— TASK REQUIREMENTS —
Reproduce the first line of the material below and each line after it, exactly, through the line containing "core := s.core.setCard", and give nothing more.

— DATASET CONTENT —

/-- An acknowledgement arrives (R152): its count falls, a failure is kept for the next wait (R175, R437), a flush leaves
FLIGHT (R196), and flushes that waited for the count go on. Of two acknowledgements of one chunk that fail, the later one
decides the cause of its job (assumption 80). -/
def performAck (p : Packet) (s : State) : Option State :=
  match p.msg with
  | .ack dst cls failed flush line =>
    let s := s.focusCore dst.core
    let c := s.core.acked cls line
    let c := if flush then { c with acc := { c.acc with flight := c.acc.flight - 1 } } else c
    let c := match failed with
      | some f => { c with post := { c.post with races := c.post.races ++ [(cls, f)] } }
      | none => c
    some ({ s with core := c }.drain)
  | .rowAck dst card fetch cls raced =>
    let s := s.focusCore dst.core
    let s := { s with core := s.core.countDown cls }.drain
    match s.core.card card with
    | none => some s
    | some k =>
      let va := (k.waits.find? (fun f => f.id == fetch)).map (·.va)
      let s := { s with core := s.core.setCard card (fun k => { k with waits := k.waits.filter (fun x => x.id != fetch) }) }
      if raced then some (endFaulted k 9 (BitVec.ofNat 64 (va.getD 0)) s) else some s
  | .chunkAck dst card id ends raced cls =>
    let s := s.focusCore dst.core
    match s.core.copyOf card with
    | none => some { s with core := s.core.countDown cls }
    | some j =>
      let left := j.waits.filter (fun w => w.1 != id)
      let counted := !j.flagSent && left.all (fun w => w.2 != cls)
      let s := if counted then { s with core := s.core.countDown cls }.drain else s
      let s := s.setJob card (fun j => { j with waits := left })
      let s := match ends with
        | some e => (s.chunkError j j.chunkVa e.1 e.2).setJob card (fun j => j.end_ 14 j.chunkVa)
        | none => s
      let s := if raced then s.setJob card (fun j => j.end_ 9 j.chunkVa) else s
      some (chunkDone card s)
  | _ => none

def execAcknowledgementArrival (id : Nat) (s : State) : Result := s.take id performAck

/-! ### Copy chunks (R299, R303, R308) -/

/-- The cells of bytes that go to parts in order, each a first address and a length. -/
def partCells : List Byte → List (Nat × Nat) → List Host.Cell
  | _, [] => []
  | b, x :: r => cellsAt x.1 (b.take x.2) ++ partCells (b.drop x.2) r

/-- A chunk, or the flag of a job, reaches a destination (R299): it is written, checked and acknowledged. -/
def performChunk (p : Packet) (s : State) : Option State :=
  match p.msg with
  | .chunk r sp c =>
    let found := crc32c 0 c.bytes
    let ends := if found = c.check then none else some (c.check, found)
    let ack (raced : Bool) (s : State) : State :=
      s.sendAs p.rim .relief (.tile r.src.tile)
        (.chunkAck r.src c.card r.fetch (if raced then none else ends) raced r.cls)
    let cells := partCells c.bytes c.parts
    match sp with
    | .spad _ =>
      if repeated s.tile.marks r Mark.oseq then some (ack false s)
      else if !markRoom s.tile.marks r.src then none
      else if s.requestRaces r (cellLines cells) then some (ack true s)
      else
        let s := s.noteWrite r (firstCell cells) c.bytes p
        let s := (s.reach r (cellLines cells) true).writeOwn cells false
        some (ack false { s with tile := s.tile.markOseq r })
    | sp => s.rimOnce p r (ack false) (fun s => ack false (s.rimWrite p sp r.job cells))
  | .setFlag r card _ a =>
    let ack (s : State) : State :=
      s.inject .relief (.tile r.src.tile) (.chunkAck r.src card r.fetch none false r.cls)
    if repeated s.tile.marks r Mark.oseq then some (ack s)
    else if !markRoom s.tile.marks r.src then none
    else
      let s := s.noteWrite r a [] p
      let s := { s with tile := s.tile.tagBy a true r.known }.tagChanged a
      some (ack { s with tile := s.tile.markOseq r })
  | _ => none

def execCopyChunkArrival (id : Nat) (s : State) : Result := s.take id performChunk

/-! ### Fills and walks (R109, R144, R163) -/

/-- Where a core stands, finely enough for the order of a fill and the loads of all cores (R163, R176): its completed
instructions, doubled, and one more while it waits for answers. -/
def Core.moment (c : Core) : Nat := 2 * c.retired + (if c.pend.isEmpty then 0 else 1)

— TASK RESULT —
/-- An acknowledgement arrives (R152): its count falls, a failure is kept for the next wait (R175, R437), a flush leaves
FLIGHT (R196), and flushes that waited for the count go on. Of two acknowledgements of one chunk that fail, the later one
decides the cause of its job (assumption 80). -/
def performAck (p : Packet) (s : State) : Option State :=
  match p.msg with
  | .ack dst cls failed flush line =>
    let s := s.focusCore dst.core
    let c := s.core.acked cls line
    let c := if flush then { c with acc := { c.acc with flight := c.acc.flight - 1 } } else c
    let c := match failed with
      | some f => { c with post := { c.post with races := c.post.races ++ [(cls, f)] } }
      | none => c
    some ({ s with core := c }.drain)
  | .rowAck dst card fetch cls raced =>
    let s := s.focusCore dst.core
    let s := { s with core := s.core.countDown cls }.drain
    match s.core.card card with
    | none => some s
    | some k =>
      let va := (k.waits.find? (fun f => f.id == fetch)).map (·.va)
      let s := { s with core := s.core.setCard card (fun k => { k with waits := k.waits.filter (fun x => x.id != fetch) }) }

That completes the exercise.